Если бы за столько лет я уже не привык к манере Гуруша, то он сейчас точно получил бы по лбу за свои выкрутасы. Только моя устойчивая привычка не распускать руки понапрасну позволила мне сохранить ироничное спокойствие.
— Ладно, так и чей же это был дом?
— Главы городского совета Мельхомира, — все в той же бесстрастной манере выдал Гуруш, и я уже с философской иронией хмыкаю про себя.
«Ну конечно же, кому еще может быть выгоден рост цен на зерно, как не его крупнейшему производителю!»
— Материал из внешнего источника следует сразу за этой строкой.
-- ==== Sys2Proof/Machine/Calibration.lean ====
section
/-! DEFINITION. Calibration (chapter 17): the in-service steps, the CAL commands and the quality figures. -/

namespace Sys2Proof.Machine

open Sys2Proof

/-! ### Steps and retries (R445) -/

/-- CAL_CFG fields. -/
def calRetries (b : Block) : Nat := rwf (calBase + 4) 3 0 b
def tsvMin (b : Block) : Nat := rwf (calBase + 4) 15 8 b
def ageWarnAt (b : Block) : Nat := rwf (calBase + 4) 31 16 b

/-- The attempts of a step: the first and its retries; an attempt without a result reached its timeout. -/
def attemptsOf {α : Type} (b : Block) (tries : List (Attempt α)) : List (Attempt α) :=
  (List.range (calRetries b + 1)).map fun i => (tries.getD i none)

/-- The result of the first attempt that succeeds. -/
def firstGood {α : Type} (ok : α → Bool) (l : List (Attempt α)) : Option α :=
  l.findSome? fun a => match a with | some v => if ok v then some v else none | none => none

/-- The result last measured: of the attempts up to the first that succeeds. -/
def lastSeen {α : Type} (ok : α → Bool) (l : List (Attempt α)) : Option α :=
  match firstGood ok l with
  | some v => some v
  | none => l.foldl (fun a x => match x with | some v => some v | none => a) none

/-- In-service calibration runs (R448): in P0 and P1, outside both safe states, with its sequencer's clock on. -/
def calRuns (b : Block) : Bool :=
  b.start.done && !b.sage.safe && !b.thm.safe && decide (b.pwr.state.toNat < 2) && unitRuns b 13

/-! ### Band-gap and regulators -/

/-- The two references agree within 1 % of 1.200 V, in 0.1 mV. -/
def bandgapOk (v : BitVec 16) : Bool := decide (-120 ≤ v.toInt ∧ v.toInt ≤ 120)

/-- The band-gap cross-check: CAL_BG, and FS_CAL_BANDGAP after the last retry. -/
def bandgapCheck (devs : List (Attempt (BitVec 16))) (b : Block) : Block :=
  let l := attemptsOf b devs
  let b := { b with cal := { b.cal with bg := (lastSeen bandgapOk l).getD b.cal.bg } }
  if (firstGood bandgapOk l).isSome then b else raise (fs .calBandgap) 0x58 (b.cal.bg.zeroExtend 32) [] b

/-- The periodic check, which SAGE_SAFETY.enable stops as well (R467). -/
def bandgapPeriod (devs : List (Attempt (BitVec 16))) (b : Block) : Block :=
  if calRuns b && b.sage.enable then bandgapCheck devs b else b

/-! ### Sensor offsets -/

/-- An offset within 1.0 °C. -/
def offsetOk (v : BitVec 16) : Bool := decide (-256 ≤ v.toInt ∧ v.toInt ≤ 256)

/-- The offset check of one sensor: when no attempt finds it within 1.0 °C it is suspect and degraded. -/
def offsetSensor (n : Nat) (tries : List (Attempt (BitVec 16))) (b : Block) : Block :=
  if !sensorPresent n then b else
  let l := attemptsOf b tries
  let b := match lastSeen offsetOk l with
    | some v => { b with cal := { b.cal with drift := mset b.cal.drift n 0 v } }
    | none => b
  if (firstGood offsetOk l).isSome then b
  else degradeSensor n (tellSuspect n (modSensor n (fun x => { x with suspect := true, strikes := 4 }) b))

/-- The offset check of the sensors that were measured: a sensor's entries in the list are its attempts in turn, and what they do
not name reached its timeout, as did every attempt of a sensor in `late`. -/
def offsetCheck (drifts : List (Nat × BitVec 16)) (late : List Nat) (b : Block) : Block :=
  let b := ((drifts.map (·.1)).eraseDups).foldl (fun b n =>
    offsetSensor n ((drifts.filter fun d => d.1 == n).map fun d => some d.2) b) b
  late.foldl (fun b n => if drifts.any fun d => d.1 == n then b else offsetSensor n [] b) b

/-! ### Step 6 of a start (R86, R445) -/

/-- What step 6 checks before the start goes on: CAL_BG, the regulators' trims and the sensors' offsets. The ROM firmware traps when
the references disagree after the last retry. -/
def startChecks (obs : StepObs) (b : Block) : Block :=
  let l := attemptsOf b obs.bandgap
  let b := { b with cal := { b.cal with bg := (lastSeen bandgapOk l).getD b.cal.bg } }
  if (firstGood bandgapOk l).isNone then startFail 5 b
  else obs.offsets.foldl (fun b d => offsetSensor d.1 d.2 b) (trimRegs obs.ivrFail b)

/-- START_STEP_DONE. -/
def execStartStepDone (obs : StepObs) (s : State) : Res :=
  .next (s.upd (stepDone obs (if s.blk.starting ∧ s.blk.start.step = 6 ∧ !obs.trap then startChecks obs s.blk else s.blk)))

/-! ### TSV centring (R445, R447) -/

/-- Store the margin of a group. -/
def setMargin (c g : Nat) (m : Byte) (b : Block) : Block :=
  { b with cal := { b.cal with margin := mput b.cal.margin (64 * c + g) m } }

/-- TSV_SPARE tests the spare TSVs of a channel (R506). -/
def sparesTested (b : Block) (c : Nat) : Bool :=
  match b.bst.run with | some r => r.test == 3 && r.target == c | none => false

/-- A group that fails takes a spare TSV; with none left the channel goes OFFLINE (R342). While a test has the spares, the group
waits for its end (R506; DESIGN CHOICE, log entry 125). -/
def spareTsv (c g : Nat) (b : Block) : Block :=
  if sparesTested b c then modChan (cid c) (fun x => { x with recal := x.recal ++ [g] }) b
  else if b.chans[cid c].tsvSpares < 8 then modChan (cid c) (fun x => { x with tsvSpares := x.tsvSpares + 1 }) b
  else chanOffline c b

/-- One in-service step on a group: the margin it reached, `none` when a spare was needed. -/
def centre (c g : Nat) (tries : List (Attempt Byte)) (b : Block) : Option Byte × Block :=
  match firstGood (fun _ => true) (attemptsOf b tries) with
  | some m => (some m, setMargin c g m b)
  | none => (none, spareTsv c g b)

/-- The attempts that remain after a step that succeeded. -/
def afterGood {α : Type} : List (Attempt α) → List (Attempt α)
  | [] => []
  | some _ :: t => t
  | none :: t => afterGood t

/-- A margin below CAL_CFG.tsv_min: the group is recalibrated, with event 0x0F03 (R449). -/
def lowMargin (c g : Nat) (before : Byte) (tries : List (Attempt Byte)) (b : Block) : Block :=
  let b := { b with cal := { b.cal with recal := b.cal.recal.set (cid c) (min 15 (b.cal.recal[cid c] + 1)) } }
  match centre c g tries b with
  | (some m, b) =>
    emit allMask { code := 0x0F03, lo := word [(c, 0), (g, 8), (before.toNat, 16)], hi := m.zeroExtend 32 }
      (rcSet (calBase + 0xC) 2 b)
  | (none, b) => b

/-- One in-service step with the action that its margin asks for (R449); its measurement is event 7 of the engine's table (R383). -/
def centreGroup (c g : Nat) (tries : List (Attempt Byte)) (b : Block) : Block :=
  match centre c g tries (postCtx c 0 7 [] b) with
  | (some m, b) => if m.toNat < tsvMin b then lowMargin c g m (afterGood tries) b else b
  | (none, b) => b

/-- One group is centred in service, or recalibrated for a symbol fault. The channel's engine makes the step: one that a trap or a
hold stops makes it later (R388, R448). -/
def centreStep (c g : Nat) (tries : List (Attempt Byte)) (b : Block) : Block :=
  if !calRuns b || b.chans[cid c].st == .offline || b.engs[eid c].st != .run then b else
  centreGroup c g tries
    (modChan (cid c) (fun x => { x with recal := x.recal.filter (· != g), centre := x.centre.filter (· != g) }) b)

/-! ### Aging (R450) -/

/-- A quadrant's slowdown, and event 0x0F02 once at the warning level. -/
def ageQuad (q : QuadId) (slow : Nat) (b : Block) : Block :=
  let v := BitVec.ofNat 16 slow
  let b := { b with cal := { b.cal with age := b.cal.age.set q v } }
  if v.toNat < ageWarnAt b || b.cal.ageWarn.getLsbD q.val then b else
  emit allMask { code := 0x0F02, lo := word [(q.val, 0), (v.toNat, 16)] }
    (rcSet (calBase + 0xC) 1 { b with cal := { b.cal with ageWarn := bset b.cal.ageWarn q.val } })

/-- The measurement of every quadrant. -/
def ageMeasure (s0 s1 s2 s3 : Nat) (b : Block) : Block :=
  if !b.start.done then b else ageQuad 3 s3 (ageQuad 2 s2 (ageQuad 1 s1 (ageQuad 0 s0 b)))

/-! ### CAL commands (R451) -/

/-- A status the spec leaves open. -/
def freeStatus (b : Block) : Status × Block :=
  let d := draw b
  (([Status.ok, .poison, .poisonKept, .channelOffline, .haltedUe, .tooLate, .writeIgnored, .overcommit, .noSpace, .noHandle,
    .badArg, .accessError]).getD (d.1.toNat % 12) .ok, d.2)

/-- A go of CAL_CMD, with the write's status: op 0 finishes at once. -/
def calGo (op target : Nat) (b : Block) : Status × Block :=
  if b.cal.busy then (.badArg, b)
  else if op = 0 then (.ok, { b with cal := { b.cal with status := .badArg } })
  else if op = 1 ∧ (b.start.chive ∨ b.chans[cid target].st = .offline) then (.badArg, b)
  else (.ok, { b with cal := { b.cal with busy := true, op := BitVec.ofNat 2 op, target := BitVec.ofNat 5 target } })

/-- A command ends. -/
def calFinish (st : Status) (b : Block) : Block := { b with cal := { b.cal with busy := false, status := st } }

/-- Finish the command that runs, when it is `op`. With the sequencer's clock off it waits; in the thermal safe state and before
the stack is in service it ends without a result. -/
def calRun (op : Nat) (f : Block → Status × Block) (b : Block) : Block :=
  if !b.cal.busy || b.cal.op.toNat != op then b
  else if b.thm.safe || b.sage.safe || !b.start.done then let r := freeStatus b; calFinish r.1 r.2
  else if !calRuns b then b
  else let r := f b; calFinish r.1 r.2

/-- Recalibrate every group of a channel, one after another, until it goes OFFLINE. -/
def recalChan (c : Nat) (tries : List (Fin 36 × List (Attempt Byte))) (b : Block) : Status × Block :=
  let b := (List.finRange 36).foldl (fun b g =>
    if b.chans[cid c].st = .offline then b
    else centreGroup c g.val (((tries.find? fun t => t.1 == g).map (·.2)).getD []) b) b
  (if b.chans[cid c].st = .offline then .channelOffline else .ok, b)

/-- The work of the three commands. The first is the work of the channel's engine, and waits for it (R388, R448). -/
def calTsv (tries : List (Fin 36 × List (Attempt Byte))) (b : Block) : Block :=
  if b.cal.busy && b.cal.op == 1 && calRuns b && b.engs[eid b.cal.target.toNat].st != .run then b else
  calRun 1 (fun b => recalChan b.cal.target.toNat tries b) b
def calBandgap (devs : List (Attempt (BitVec 16))) (ivrFail : List Nat) (b : Block) : Block :=
  calRun 2 (fun b => (.ok, trimRegs ivrFail (bandgapCheck devs b))) b
def calSensor (drifts : List (Nat × BitVec 16)) (late : List Nat) (b : Block) : Block :=
  calRun 3 (fun b => (.ok, offsetCheck drifts late b)) b

/-- A value of CAL_CFG in range. -/
def calCfgOk (w : Word) : Bool :=
  decide (100 ≤ wfield w 31 16 ∧ wfield w 31 16 ≤ 500 ∧ 26 ≤ wfield w 15 8 ∧ wfield w 15 8 ≤ 90 ∧ wfield w 3 0 ≤ 7)

/-! ### The REFCLK monitor and DETECT -/

/-- A monitor window ends: CAL_IOSC follows REFCLK, once proven. -/
def refWindow (count ioscDev : BitVec 16) (b : Block) : Block :=
  let b := monitorWindow count b
  if b.start.step = 0 then b else
  { b with cal := { b.cal with iosc := if b.clk.proven then ioscDev else 0 } }

/-- DETECT senses the terminations; a termination that cannot be calibrated takes its factory trim. -/
def detectSense (p : PortId) (term : BitVec 21) (calFail : Bool) (b : Block) : Block :=
  if b.ports[p].st != .detect then b else
  senseDetect p term (if calFail then degradeTerm p b else b)

def execBandgapCheck (devs : List (Attempt (BitVec 16))) (s : State) : Res := .next (s.upd (bandgapPeriod devs s.blk))
def execSensorOffsetCheck (drifts : List (Nat × BitVec 16)) (s : State) (late : List Nat := []) : Res :=
  .next (s.upd (if calRuns s.blk then offsetCheck drifts late s.blk else s.blk))
def execTsvCentringStep (c : ChanId) (group : Fin 36) (tries : List (Attempt Byte)) (s : State) : Res :=
  .next (s.upd (centreStep c.val group.val tries s.blk))
def execAgingMeasure (s0 s1 s2 s3 : Nat) (s : State) : Res := .next (s.upd (ageMeasure s0 s1 s2 s3 s.blk))
def execRefclkMonitorWindow (count ioscDev : BitVec 16) (s : State) : Res := .next (s.upd (refWindow count ioscDev s.blk))
def execLinkDetectSense (p : PortId) (term : BitVec 21) (calFail : Bool) (s : State) : Res :=
  .next (s.upd (detectSense p term calFail s.blk))

end Sys2Proof.Machine
end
Ставлю себе пометку в памяти, что с членами городского совета надо провести разъяснительную беседу и хорошенько вразумить неразумных. Мне голодный бунт в Сузах не нужен! Послушают — так и бог с ними, а нет — тогда придется по всей суровости «революционного закона» спросить. На казнь знати народ поглазеть любит!
Я так спокоен, потому как, предвидя грядущую необходимость снабжения армии, заранее обговорил цену и необходимое количество зерна с главными «латифундистами» Элама и Вавилонии. Тогда, в конце декабря, они еще не предвидели кратного увеличения численности армии, и мы сошлись на высокой, но все-таки приемлемой цене. Сейчас же, видя растущий спрос, многие из них жалеют о том соглашении, но порвать договор с царем не хватает духу, вот и отыгрываются на населении, раздувая ажиотаж.
Мне доподлинно известно, что до конца июня, когда армия покинет Элам, зерна в городе хватит, и на конфликт с городской верхушкой мне идти не хочется, но припугнуть толстосумов все-таки стоит.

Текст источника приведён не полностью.